Investing In Residential Assisted Living

In the United States today, there are about 70 million Baby Boomers, and 10,000 of them reach retirement age every day. With these numbers alone, it’s easy to see that there will be a huge upswing in the need for residential assisted living (RAL) spaces for the next couple of decades at least. RAL offers elderly people the opportunity to live relatively independently but to still receive support and care services.

Investing in residential assisted living holds great appeal for many rental property owners. And why shouldn’t it? There is huge income potential, even if you own only a small building, such as a single-family residence. The average RAL resident pays over $4,000 a month for a private room. A house with six private rooms can potentially gross $300,000 a year.

But of course, even though the income potential is huge, so is the potential liability. Your residents are elderly individuals who may have debilitating medical conditions and/or dementia. You also have employees, who might turn out to be negligent or have background issues you don’t know about. The possibility of lawsuits is extremely high. I recall one case, for example, where a resident wandered off the property, fell, hit her head, and died from a hematoma. There was a judgment of about $2 million for negligence and wrongful death.

That means you want to structure your RAL business(es) to protect yourself from catastrophic loss. There are two main entities involved in running a RAL. One is the company that operates the RAL services, the other is the company that owns the property. You might own one entity or the other, or you might own both.

Let’s assume you own both. The number one mistake I see people make in this instance is that they own the property within their operating business. If the business were sued, the plaintiff would take the property in their recovery, along with whatever insurance payout there might be. For that reason, you want to make sure that if you own the property, you hold it in that basic, anonymous Wyoming LLC structure I’ve talked about many times in my videos, books, and blogs. That way, people don’t know you own it. Set up a unique LLC for each property. And then enter into a lease agreement with a separate entity you create to handle the management side. That could be an S-corp or a C-corp, depending on your tax-planning objectives.

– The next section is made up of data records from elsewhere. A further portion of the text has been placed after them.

-- ==== Sys2Proof/Machine/Ops.lean ====
section
/-! DEFINITION. Operations shared by the commands: access to links and ports, notices, gain ramps, the master tick
and the passing of time, the answers of a port engine, and the reset of the part. -/

namespace Sys2Proof.Machine

/-! ### Links and ports -/

/-- The link a name stands for. -/
def State.link (s : State) : LinkId → Link
  | .A => s.linkA
  | .B => s.linkB
  | .C => s.linkC

/-- Replaces one link. -/
def State.setLink (s : State) (l : LinkId) (x : Link) : State :=
  match l with
  | .A => { s with linkA := x }
  | .B => { s with linkB := x }
  | .C => { s with linkC := x }

/-- Changes one link by a function of it. -/
def State.onLink (s : State) (l : LinkId) (f : Link → Link) : State := s.setLink l (f (s.link l))

/-- The port a name stands for. -/
def State.port (s : State) : PortId → Port
  | .A => s.portA
  | .B => s.portB
  | .C => s.portC

/-- Replaces one port. -/
def State.setPort (s : State) (p : PortId) (x : Port) : State :=
  match p with
  | .A => { s with portA := x }
  | .B => { s with portB := x }
  | .C => { s with portC := x }

/-- Changes one port by a function of it. -/
def State.onPort (s : State) (p : PortId) (f : Port → Port) : State := s.setPort p (f (s.port p))

/-- The link of a programme link's name. -/
def progLink : ProgLink → LinkId
  | .A => .A
  | .B => .B

/-- The programme link a link's name stands for, if it is one. -/
def asProg : LinkId → Option ProgLink
  | .A => some .A
  | .B => some .B
  | .C => none

/-- The other programme link. -/
def otherProg : ProgLink → ProgLink
  | .A => .B
  | .B => .A

/-- The programme link of the server on a port (R66). -/
def portProg : PortId → Option ProgLink
  | .A => some .A
  | .B => some .B
  | .C => none

/-- The port of a link's own server; link C's is port C itself (R37, R83). -/
def serverPort : LinkId → PortId
  | .A => .A
  | .B => .B
  | .C => .C

/-- A link in LOCKED or HOLDOVER is running (R8). -/
def Link.running (x : Link) : Bool := x.state = .locked || x.state = .holdover

/-- How many tracks a frame of a link holds (R25). -/
def linkWidth : LinkId → Nat
  | .A => Config.programmeTracks
  | .B => Config.programmeTracks
  | .C => Config.auxTracks

/-! ### Notices (R159) -/

/-- Raises an event at one port. -/
def State.notify (s : State) (p : PortId) (n : Notice) : State := s.onPort p (Port.raise n)

/-- Raises an event at ports A, B and C. -/
def State.notifyAll (s : State) (n : Notice) : State := ((s.notify .A n).notify .B n).notify .C n

/-- Raises an event at port C and at the port of a link's own server. -/
def State.notifyServer (s : State) (l : LinkId) (n : Notice) : State := (s.notify (serverPort l) n).notify .C n

/-! ### Gain ramps (R76, R77) -/

/-- A change to target `t` with ramp length `r`. It marks the ramp as changed at this block end. -/
def Ramp.change (t r : Nat) (x : Ramp) : Ramp :=
  if r = 0 then ⟨t, t, 0, true⟩ else { x with target := t, remaining := r, changed := true }

/-- What one step adds to a ramp: trunc((target − current) / remaining). -/
def Ramp.delta (x : Ramp) : Int := ((x.target : Int) - (x.current : Int)).tdiv (x.remaining : Int)

/-- The owner's step at a block end: a ramp at rest or changed at this block end is left alone. -/
def Ramp.step (x : Ramp) : Ramp :=
  if x.remaining = 0 ∨ x.changed = true then x
  else { x with current := ((x.current : Int) + x.delta).toNat, remaining := x.remaining - 1 }

/-- Drops the mark at the block end. -/
def Ramp.settle (x : Ramp) : Ramp := { x with changed := false }

/-! ### Time (R169, log 2) -/

/-- Whether the tick runs: it starts at the end of RESET and runs through LOADING and RUN (R169, R173). -/
def State.ticking (s : State) : Bool := s.startup = .loading || s.startup = .run

/-- Ticks since the last house sample instant. -/
def State.tickOffset (s : State) : Nat := s.tick.toNat % 512

/-- How many ticks can pass before the next house sample or block end, which are commands of their own. -/
def State.runLimit (s : State) : Nat :=
  if s.ticking && decide (s.samplesDone < 32) then 511 - s.tickOffset else 0

/-- Lets ticks pass, no further than to the tick before the next house sample. -/
def State.runOn (ticks : Nat) (s : State) : State :=
  { s with tick := s.tick + BitVec.ofNat 32 (min ticks s.runLimit) }

/-- Lets time run on to a deadline when the counter reaches it before the next house sample, or has reached it
already; `none` when it still lies further ahead (R16, R17). An expiry whose deadline is a house sample's own tick is
taken after that house sample (log 25). -/
def State.reach (deadline : Tick) (s : State) : Option State :=
  let ahead := (deadline - s.tick).toNat
  if ahead ≤ s.runLimit then some { s with tick := deadline }
  else if 2147483648 ≤ ahead then some s
  else none

/-- The next house sample instant. -/
def State.nextSampleTick (s : State) : Tick := s.tick + BitVec.ofNat 32 (512 - s.tickOffset)

/-- The instant of the block end at hand: now when all 32 house samples are computed, and otherwise the end of the
present 16,384 ticks. -/
def State.blockEndTick (s : State) : Tick :=
  if s.samplesDone = 32 then s.tick else s.tick + BitVec.ofNat 32 (16384 - s.tick.toNat % 16384)

/-! ### Answers of a port engine (R153, R154) -/

/-- Holds an answer as the port's response; the request stops waiting. -/
def State.answer (s : State) (p : PortId) (code : Byte) (status : Status) (payload : List Byte) : State :=
  s.onPort p fun x =>
    { x with waiting := none, due := false, response := some ⟨status, code, payload⟩, live := none }

/-! ### Reset (R173) -/

/-- The part enters RESET: every block takes its reset condition. The nonvolatile memory, the reset cause record
and what the reference input showed last are no block's working state and stay (R170, R175, R168); the commands
that wait outside the part stay too. -/
def State.toReset (kind : ResetKind) (s : State) : State :=
  { State.reset with
    pending := s.pending
    resetKind := kind
    store := { CalStore.reset with memory := s.store.memory }
    cause := s.cause
    ref := { Reference.reset with edgeRecent := s.ref.edgeRecent } }

end Sys2Proof.Machine
end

So, the operating business with which all the residents and employees deal—the brand-name corporation that advertises, hires staff, provides services, etc.—leases the property from your LLC. And then if anyone sues, it’s the management corporation that takes the hit. And that corporation has no real property assets. You might lose the business, but you won’t lose your property. You can always start another business in its place.

If you don’t own the property but provide only the residential services, you have a different set of vulnerabilities. Let’s say, for example, you’re managing four properties. Three are performing well financially, the other one isn’t. You try to break the lease on the underperforming one, and the property owners sue you for breach of lease. They win the suit and take all the profits you’re making on your three other properties. Obviously, you don’t want this to happen.

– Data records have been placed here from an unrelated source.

-- ==== Sys2Proof/Machine/Clock.lean ====
section
/-! DEFINITION. The reference block and the tick's frequency (section 11.1), the calibration store (section 11.2), the
resets, the power and the reset cause record (sections 11.3 and 11.5). -/

namespace Sys2Proof.Machine

/-! ### The reference block (R168, R169) -/

/-- Whether a period, in crystal cycles, is in tolerance (R168). -/
def inTolerance (period : Nat) : Bool := decide (502 ≤ period) && decide (period ≤ 522)

/-- Keeps an in-tolerance period among the last 64 (R169). -/
def Reference.keepPeriod (period : Nat) (x : Reference) : Reference :=
  { x with periods := keepLast 64 (x.periods ++ [period]) }

/-- Entry into REF_LOCKED with its pull-in (R168, R169). -/
def Reference.lock (x : Reference) : Reference :=
  { x with state := .locked, qual := 0, bad := 0, everLocked := true, pullIn := true, pullPeriods := 0 }

/-- Departure from REF_LOCKED: the free frequency becomes the average of the last 64 in-tolerance periods (R169). -/
def Reference.lose (x : Reference) : Reference :=
  { x with state := .hold, bad := 0, pullIn := false, freeCycles := x.periods.sum }

/-- A bad period in REF_LOCKED, malformed or missing: the fourth in a row loses the reference (R168). -/
def Reference.badPeriod (x : Reference) : Reference :=
  if 4 ≤ x.bad + 1 then x.lose else { x with bad := x.bad + 1 }

/-- A period of the pull-in has passed; the pull-in ends within 4,096 of them (R169). A period that an edge ends is
counted, and a missing one is not (log 20). -/
def Reference.countPullIn (x : Reference) : Reference :=
  if x.pullIn then { x with pullPeriods := x.pullPeriods + 1, pullIn := decide (x.pullPeriods + 1 < 4096) } else x

/-- An in-tolerance period in ACQUIRING: the 64th in a row locks (R168). -/
def Reference.qualify (period : Nat) (x : Reference) : Reference :=
  let y := x.keepPeriod period
  if 64 ≤ y.qual + 1 then y.lock else { y with qual := y.qual + 1 }

/-- A rising edge that ends a period (R168; log 19). -/
def Reference.edge (period : Nat) (x : Reference) : Reference :=
  match x.state with
  | .absent => { x with state := .acquiring, qual := 0, missing := 0 }
  | .hold => { x with state := .acquiring, qual := 0, missing := 0 }
  | .acquiring =>
    if inTolerance period then { x with missing := 0 }.qualify period else { x with missing := 0, qual := 0 }
  | .locked =>
    if inTolerance period then { x.countPullIn.keepPeriod period with bad := 0 } else x.countPullIn.badPeriod

/-- A missing period (R168). -/
def Reference.miss (x : Reference) : Reference :=
  match x.state with
  | .absent => x
  | .hold => x
  | .acquiring =>
    if 4 ≤ x.missing + 1 then
      { x with state := if x.everLocked then .hold else .absent, qual := 0, missing := 0 }
    else { x with missing := x.missing + 1 }
  | .locked => x.badPeriod

/-- Moves the reference block; a change of its state raises HOUSE_REF at all three ports (R168). -/
def State.moveRef (f : Reference → Reference) (s : State) : State :=
  let s' := { s with ref := f s.ref }
  if (f s.ref).state = s.ref.state then s' else s'.notifyAll .houseRef

/-- What the reference input showed last (R168; log 21). -/
def State.sawEdge (seen : Bool) (s : State) : State := { s with ref := { s.ref with edgeRecent := seen } }

/-- REF_EDGE (R168). The block runs in LOADING and RUN; in RESET only the input's last edge is noted. -/
def execRefEdge (period : Nat) (s : State) : Host.Outcome State Fault Refusal :=
  .next <|
    if s.ticking then (s.sawEdge true).moveRef (Reference.edge period)
    else if s.startup = .reset then s.sawEdge true
    else s

/-- REF_MISSING_PERIOD (R168). -/
def execRefMissingPeriod (s : State) : Host.Outcome State Fault Refusal :=
  .next <|
    if s.ticking then (s.sawEdge false).moveRef Reference.miss
    else if s.startup = .reset then s.sawEdge false
    else s

/-- The end of a pull-in (R169). -/
def Reference.endPullIn (x : Reference) : Reference := { x with pullIn := false }

/-- PULL_IN_END (R169). -/
def execPullInEnd (s : State) : Host.Outcome State Fault Refusal := .next { s with ref := s.ref.endPullIn }

/-! ### The settings record (R170) -/

/-- The defaults of R170. -/
def defaultSettings : Settings :=
  ⟨.A, true, List.replicate 64 Config.unity, List.replicate 64 0, 20, [0, 0, 0, 0], Config.unity, Config.unity⟩

/-- The record's contents in the order of the table of R170 (log 15). -/
def recordBytes (v : Settings) : List Byte :=
  [progLinkByte v.primary, boolByte v.autoRevert] ++ v.trims.flatMap bytes16 ++ v.distances.flatMap bytes16 ++
    [BitVec.ofInt 8 v.airTemp] ++ v.members.flatMap bytes64 ++ bytes16 v.programmeLevel ++ bytes16 v.masterLevel

/-- A record of values with its check (R170). -/
def recordOf (v : Settings) : SettingsRecord := ⟨v, crc16 (recordBytes v)⟩

/-- Whether every value lies within the range of R170. -/
def settingsInRange (v : Settings) : Bool :=
  decide (v.trims.length = 64) && v.trims.all (fun t => decide (t ≤ 65535)) &&
    decide (v.distances.length = 64) && v.distances.all (fun d => decide (d ≤ 60000)) &&
    decide (-10 ≤ v.airTemp) && decide (v.airTemp ≤ 45) && decide (v.members.length = 4) &&
    decide (v.programmeLevel ≤ Config.unity) && decide (v.masterLevel ≤ Config.unity)

/-- The values of a VALID record: its check matches its contents and every value is in range (R170). -/
def NvMemory.validValues (m : NvMemory) : Option Settings :=
  match m with
  | .blank => none
  | .torn => none
  | .record r => if r = recordOf r.values ∧ settingsInRange r.values = true then some r.values else none

/-! ### Writing the store (R171, R172) -/

/-- The snapshot of the current settings (R171, R138). -/
def State.snapshot (s : State) : Settings :=
  ⟨s.sel.primary, s.sel.autoRevert, s.buses.map Bus.trim, s.buses.map Bus.distance, s.airTemp, s.members,
    s.room.programme.target, s.room.master.target⟩

/-- The store when a write begins (R171). Until the read-back has agreed the memory holds no record (R172). -/
def CalStore.beginWrite (v : Settings) (x : CalStore) : CalStore :=
  { x with memory := .torn, valid := false, writing := some v }

/-- STORE_SETTINGS taken (R171). -/
def takeStoreSettings (p : PortId) (s : State) : State :=
  if s.store.writing.isSome = true ∨ s.startup ≠ .run then s.answer p 0x41 .busy []
  else ({ s with store := s.store.beginWrite s.snapshot }).answer p 0x41 .ok []

/-- The store when a write ends with what was read back (R171; log 16). -/
def CalStore.endWrite (v : Settings) (readBack : SettingsRecord) (x : CalStore) : CalStore :=
  if readBack = recordOf v then { x with memory := .record readBack, valid := true, writing := none, result := .done }
  else { x with memory := .torn, valid := false, writing := none, result := .failed }

/-- STORE_WRITE_END (R171). Without a write running there is no end of one (log 31). -/
def execStoreWriteEnd (readBack : SettingsRecord) (s : State) : Host.Outcome State Fault Refusal :=
  .next <|
    match s.store.writing with
    | none => s
    | some v => ({ s with store := s.store.endWrite v readBack }).notify .C .storeDone

/-! ### Resets and power (R172, R173, R175) -/

/-- RESTART taken (R156, R173): the part is reset at the block end and no answer is held. -/
def takeRestart (s : State) : State := s.toReset .command

/-- ACK_RESET_CAUSE taken (R175). -/
def takeAckResetCause (p : PortId) (s : State) : State := ({ s with cause := ⟨none, false⟩ }).answer p 0x43 .ok []

/-- What does not survive a loss of power besides the blocks' state: the reset cause record and what the input showed
(R175; log 21). -/
def State.forget (s : State) : State :=
  { s with cause := ⟨none, false⟩, ref := { s.ref with edgeRecent := false } }

/-- POWER_ON (R173). -/
def execPowerOn (s : State) : Host.Outcome State Fault Refusal := .next (s.toReset .powerOn).forget

/-- RESET_PIN driven low (R173). In RESET the kind of the reset that began it stays (log 23). -/
def execResetPin (s : State) : Host.Outcome State Fault Refusal :=
  .next <| if s.ticking then s.toReset .pin else s

/-- POWER_LOSS (R172): the part stands without power; the nonvolatile memory keeps what it holds (log 22). -/
def execPowerLoss (s : State) : Host.Outcome State Fault Refusal :=
  .next { (s.toReset .powerOn).forget with startup := .off }

/-- The reset cause record at the end of RESET (R175). -/
def State.recordCause (s : State) : CauseRecord :=
  ⟨some s.resetKind, if s.resetKind = .powerOn then false else s.cause.lost⟩

/-- RESET_END (R173): the cause record is set, the tick and the block count start from 0, the reference block begins
in ACQUIRING or ABSENT (R168), and the load begins. -/
def execResetEnd (s : State) : Host.Outcome State Fault Refusal :=
  .next <|
    if s.startup = .reset then
      { s with
        startup := .loading, cause := s.recordCause, tick := 0, blockCount := 0, samplesDone := 0,
        ref := { s.ref with state := if s.ref.edgeRecent then .acquiring else .absent } }
    else s

end Sys2Proof.Machine
end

What you might want to do in this case is set up your main management corporation, and then create a “blocker” LLC. That blocker LLC leases the units from the property owner, and then it turns around and subleases the property back to the management corporation. That way, if there’s ever a lawsuit, it will go after the blocker LLC, which has no assets to speak of, not the actual corporation. Thus, you preserve the cash flow and status of the corporation.

Investing in residential assisted living is a great idea in this era of growing need for elderly housing. Just make sure you’re using the right entities to protect yourself.